##### Data supplied

-- ==== Sys2Proof/Machine/Reduce.lean ====
section
/-!
DEFINITION. COL_ISSUE (11_chip_links.md, R277 to R283) and the reduction nodes
(10_mesh_sync_reduction.md, R255 to R259).
-/

namespace Sys2Proof.Machine

/-! ### COL_ISSUE -/

def colTree (b : List Byte) : Nat := blkField b 2 1
def colSync (b : List Byte) : W32 := BitVec.ofNat 32 (blkField b 4 4)
def colSrc (b : List Byte) : Nat := blkField b 24 8
def colDst (b : List Byte) : Nat := blkField b 32 8
def colSrcSpace (b : List Byte) : Space := if (b.getD 3 0).getLsbD 0 then .near else .opbuf
def colDstSpace (b : List Byte) : Space := if (b.getD 3 0).getLsbD 1 then .near else .opbuf

/-- The block is ILLEGAL at issue (R279), for a partition of `c` cores with the record of the tree, if it has one. -/
def colIllegal (b : List Byte) (c : Nat) (r : Option TreeRec) : Bool :=
  let op := colOp b
  let f := colFmt b
  let n := colCount b
  op = 0 || 5 < op || 4 < f || (if op = 1 then f = 4 else if op = 2 then f = 0 || f = 4 else f != 4) ||
  colRedop b = 3 || (f = 0 && colRedop b != 0) || 16 ≤ blkField b 3 1 || 8 ≤ colTree b ||
  n = 0 || (if f = 0 then 4096 < n else if f = 4 then 2 ^ 24 < n else 2 ^ 20 < n) ||
  (op != 4 && (colRootRank b != 0 || colRootCore b != 0)) ||
  (if f = 0 then colAnchor b < -511 || 511 < colAnchor b else colAnchor b != 0) ||
  blkField b 20 4 != 0 || (b.drop 40).any (· != 0) || colSrc b % 64 != 0 || colDst b % 64 != 0 ||
  (match r with
   | none => true
   | some t => (op = 4 && (t.group ≤ colRootRank b || c ≤ colRootCore b)) || (op = 2 && n % t.group != 0))

/-- Bytes that the core reads at SRC: every core but for BROADCAST, where only the source core reads (Table 11.8). -/
def colSource (b : List Byte) (r : TreeRec) (pcn : Nat) : Nat :=
  if colOp b ≤ 2 then colV b
  else if colOp b = 3 then colB b
  else if colOp b = 4 then (if r.rank = colRootRank b && pcn = colRootCore b then colB b else 0)
  else r.group * colB b

/-- The chunks that a core contributes to an operation, from its source bytes. A core with nothing to send contributes an empty
chunk, which carries its block. -/
def colChunks (b : List Byte) (r : TreeRec) (op pcn loc : Nat) (src : List Byte) : List RedChunk :=
  let mk := fun (dst k : Nat) (d : List Byte) => (⟨colTree b, op, true, b, pcn, r.rank, dst, k, 0, loc, false, d⟩ : RedChunk)
  if colOp b ≤ 2 then
    let v := padUnit src
    (List.range (chunksOf v.length)).map (fun k => mk 0 k (chunkAt v k))
  else if src.isEmpty then [mk 0 0 []]
  else if colOp b = 5 then
    (List.range r.group).flatMap (fun j =>
      let d := bytesAt src (j * colB b) (colB b)
      (List.range (chunksOf d.length)).map (fun k => mk j k (chunkAt d k)))
  else (List.range (chunksOf src.length)).map (fun k => mk 0 k (chunkAt src k))

/-- Where a result chunk goes in the result of its command, and its bytes (Table 11.8). -/
def resultPlace (b : List Byte) (g n : Nat) (c : RedChunk) : Nat × Nat :=
  let o := 4096 * c.chunk
  let part := fun (base len : Nat) => (base + o, min 4096 (len - o))
  if colOp b = 1 then part 0 (colV b)
  else if colOp b = 2 then part 0 (colV b / g)
  else if colOp b = 3 then part ((c.rank * n + c.origin) * colB b) (colB b)
  else if colOp b = 4 then part 0 (colB b)
  else part (c.rank * colB b) (colB b)

/-- A command of a core ends (R283): 1 is added to DONE_SYNC, or the operation has failed. -/
def colEnd (s : State) (k : CoreId) (m : ColCmd) (failed : Bool) : State :=
  let s1 := modCore s k (fun x => { x with cols := x.cols.filter (fun y => !(y.tree = m.tree && y.op = m.op)) })
  if failed then taskOpEnd (opTaskFault s1 k m.ctx m.pc m.task (if m.poison then 4 else 7) 0) k m.task
  else
    let h := colSync m.block
    taskOpEnd (if h = 0xFFFFFFFF then s1 else sendSyncTo s1 k m.ctx h (fun o => .syncAdd o 1)) k m.task

/-- A result chunk of a command of the core is written at DST, the last one completing it, or its operation has failed. -/
def coreResult (s : State) (k : CoreId) (c : RedChunk) : State :=
  match (getCore s k).cols.find? (fun m => m.tree = c.tree && m.op = c.op), partOfCore s k with
  | some m, some p =>
    if c.fail then colEnd s k m true
    else
      let g := ((treeRec s p c.tree).map (fun r => r.group)).getD 1
      let (o, n) := resultPlace m.block g (4 * regionCount (maskOf s p)) c
      let s2 := writeLocal s k (colDstSpace m.block) (colDst m.block + o) (c.data.take n)
      if m.left ≤ n then colEnd s2 k m false
      else modCore s2 k (fun x => { x with cols := updIf (fun y => y.tree = c.tree && y.op = c.op) (fun y => { y with left := y.left - n }) x.cols })
  | _, _ => s

/-- A command takes the result chunks that came before it. -/
def takeEarly (s : State) (k : CoreId) (tree op : Nat) : State :=
  let mine := fun (c : RedChunk) => c.tree = tree && c.op = op
  ((getCore s k).early.filter mine).foldl (fun a c => coreResult a k c)
    (modCore s k (fun x => { x with early := x.early.filter (fun c => !mine c) }))

/-- A checked command enters the on-chip tree (R281 step 1): its number is the next of its tree, its source bytes are read, and
its chunks go to the node of its region. They are metered as they are contributed (R259). -/
def colSend (s : State) (k : CoreId) (c : CtxId) (b : List Byte) (p : PartId) (r : TreeRec) (t : Option Nat) : IRes :=
  let m := maskOf s p
  let tree := colTree b
  let op := tget 0 (getCore s k).colSeq tree + 1
  let n := colSource b r (corePcn s k)
  let s0 := taskOpBegin s k t
  let (s1, d) := if n = 0 then (s0, some []) else readLocal s0 k (colSrcSpace b) (colSrc b) n
  let cmd : ColCmd := ⟨c, tree, op, b, (getCtx s k c).pc, t, colResult b r.group (4 * regionCount m), d.isNone⟩
  let s2 := modCore s1 k (fun x => { x with cols := x.cols ++ [cmd], colSeq := tset x.colSeq tree op })
  let cs := match d with
    | some bs => colChunks b r op (corePcn s k) (localOf k) bs
    | none => [⟨tree, op, true, b, corePcn s k, r.rank, 0, 0, 0, localOf k, true, []⟩]
  .doneThen (cs.foldl (fun a x => addMeter (meshSend a ⟨.ctx k c, .red (regionOf k), 2, .red x⟩) p 9 x.data.length) s2)
    (fun a => takeEarly a k tree op)

/-- COL_ISSUE: the word, then the block's offset, then the faults of its contents. -/
def execColIssue (k : CoreId) (f : FieldsS) (s : State) : Out :=
  .next (runInstr k (fun c s =>
    let a := (gOf s k c f.a).toNat
    match firstFault [(!okS f true false false false 0, .illegal), (a % 64 != 0, .align), (!opbufIn a 64, .range)] with
    | some e => iFault s e
    | none =>
      match readLocal s k .opbuf a 64, partOfCore s k with
      | (s', none), _ => .fault s' .memUncorr 1 (BitVec.ofNat 64 a)
      | (s', some b), some p =>
        let r := treeRec s' p (colTree b)
        let n := 4 * regionCount (maskOf s' p)
        let h := (colSync b).setWidth 64
        let sync := colSync b != 0xFFFFFFFF
        let src := (r.map (fun t => colSource b t (corePcn s' k))).getD 0
        let dst := (r.map (fun t => colResult b t.group n)).getD 0
        let beyond := fun (sp : Space) (o len : Nat) => len != 0 && decide (spaceSize sp < o + len)
        let foreign := fun (sp : Space) (o len : Nat) => sp == .opbuf && bufForeign s' k c o len
        match firstFault [(colIllegal b n r, .illegal),
                          (beyond (colSrcSpace b) (colSrc b) src || beyond (colDstSpace b) (colDst b) dst || (sync && handleBad s' k h), .range),
                          (sync && handleForeign s' k h, .syncOwner),
                          (bufForeign s' k c a 64 || foreign (colSrcSpace b) (colSrc b) src || foreign (colDstSpace b) (colDst b) dst, .bufOwner)] with
        | some e => iFault s' e
        | none =>
          if !colRoom s' k (colTree b) then .wait s' (.colIssue (colTree b))
          else
            match issueTask s' k c, r with
            | some t, some q => colSend s' k c b p q t
            | _, _ => .done s'
      | (s', some _), none => .done s') s)

/-! ### Chunks at a node (R256 to R258) -/

def getRed (s : State) (r : RegionId) : RedNode := vget s.red r

/-- Parts at level `l` of `n` regions. -/
def partsAt (n l : Nat) : Nat := (n + 2 ^ l - 1) / 2 ^ l

/-- The chip's part leaves the root node: to the home engine, or, without one, round at once as the result (R281). -/
def rootUp (s : State) (r : RegionId) (p : PartId) (c : RedChunk) : State :=
  match (treeRec s p c.tree).bind homeDie with
  | some d => meshSend s ⟨.red r, .link d, 2, .red c⟩
  | none => engOwn s p c.tree c

/-- A chunk moves from its node to the parent node, or leaves the root node. -/
def toParent (s : State) (r : RegionId) (p : PartId) (parent : Nat) (c : RedChunk) : State :=
  match regionOfRank (maskOf s p) parent with
  | some r' => meshSend s ⟨.red r, .red r', 2, .red c⟩
  | none => s

/-- The rank of the node that a node's parts go to. -/
def parentRank (q : Nat) : Nat := q - 2 ^ (lowBit (BitVec.ofNat 6 q))

/-- A part of level `stage − 2` settles: an odd one goes to the node of its left part, an unpaired last one rises, the one that
remains is the chip's. -/
def redSettle (s : State) (r : RegionId) (p : PartId) (c : RedChunk) : Nat → State
  | 0 => s
  | fuel + 1 =>
    let l := c.stage - 2
    let n := partsAt (regionCount (maskOf s p)) l
    if n ≤ 1 then rootUp s r p c
    else if c.idx % 2 = 1 then toParent s r p ((c.idx - 1) * 2 ^ l) c
    else if n ≤ c.idx + 1 then redSettle s r p { c with stage := c.stage + 1, idx := c.idx / 2 } fuel
    else modRed s r (fun x => { x with held := x.held ++ [c] })

/-- A failure at a node, or from below it: the node forgets the operation and the failure goes up. -/
def nodeFail (s : State) (r : RegionId) (p : PartId) (c : RedChunk) : State :=
  let s1 := modRed s r (fun x => nodeDrop x c.tree c.op)
  let f := { c with fail := true, data := [], up := true }
  let q := rankOfRegion (maskOf s p) r
  if q = 0 then rootUp s1 r p f else toParent s1 r p (parentRank q) f

/-- The core whose chunk the node grants next, among those that have one it has room for (R258). -/
def redWeight (s : State) (p : PartId) (r : RegionId) (l : Nat) : Nat :=
  match (getPart s p).arbs.find? (fun a => a.region = r.val) with
  | some a => a.wRed.getD l 1
  | none => 1

/-- The node has room for a chunk of its input and tree: 2 of them (R258). A chunk that does not combine, or that reports a failure, comes
into that room too, and leaves it at once. -/
def redRoom (n : RedNode) (c : RedChunk) : Bool :=
  decide ((n.held.filter (fun x => x.tree = c.tree && x.stage = c.stage && x.idx = c.idx)).length < 2)

/-- The local indices of the cores that have a chunk at the node for which there is room. -/
def redAsks (s : State) (r : RegionId) : List Nat :=
  (List.range s.mesh.length).filterMap (fun j =>
    match arrives s j with
    | some ⟨.ctx k _, .red r', _, .red c⟩ => if r' = r && c.up && redRoom (getRed s r) c then some (localOf k) else none
    | _ => none)

/-- The contributions to a reduction disagree (R257): RED_NODE_EVENT.MISMATCH is set at the root, and the root's region writes one fault
record for the operation. -/
def redMismatch (s : State) (p : PartId) (tree op : Nat) : State :=
  let r := rootRegion s p
  let n := getRed s r
  if n.told.contains (tree, op) then s
  else
    raiseRec (modRed s r (fun y =>
      { y with evMismatch := true, told := (tree, op) :: y.told.filter (fun z => !(z.1 = tree && z.2 + 16 ≤ op)) })) (recRegion s r 0x26 2 2)

/-- A chunk enters a node. -/
def nodeTake (s : State) (r : RegionId) (p : PartId) (c : RedChunk) : State :=
  let n := getRed s r
  let cores := 4 * regionCount (maskOf s p)
  if n.dead.contains (c.tree, c.op) then s
  else if c.fail then nodeFail s r p c
  else
    match n.seen.find? (fun x => x.1 = c.tree && x.2.1 = c.op) with
    | some x => if colDesc x.2.2 cores ≠ colDesc c.block cores then
        nodeFail (if colReduces c.block || colReduces x.2.2 then redMismatch s p c.tree c.op else s) r p c
      else go s
    | none => go (modRed s r (fun y => { y with seen := (c.tree, c.op, c.block) :: y.seen.filter (fun z => !(z.1 = c.tree && z.2.1 + 16 ≤ c.op)) }))
where
  go (s : State) : State :=
    if colReduces c.block then modRed s r (fun x => { x with held := x.held ++ [c] })
    else
      let q := rankOfRegion (maskOf s p) r
      if q = 0 then rootUp s r p c else toParent s r p (parentRank q) c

##########

> _Task requirements_:
One stretch of the lines above is wanted, from the line that contains "let n := partsAt" through the line that contains "goes up. -/". Output it exactly.

> _Output for this task_:
    let n := partsAt (regionCount (maskOf s p)) l
    if n ≤ 1 then rootUp s r p c
    else if c.idx % 2 = 1 then toParent s r p ((c.idx - 1) * 2 ^ l) c
    else if n ≤ c.idx + 1 then redSettle s r p { c with stage := c.stage + 1, idx := c.idx / 2 } fuel
    else modRed s r (fun x => { x with held := x.held ++ [c] })

/-- A failure at a node, or from below it: the node forgets the operation and the failure goes up. -/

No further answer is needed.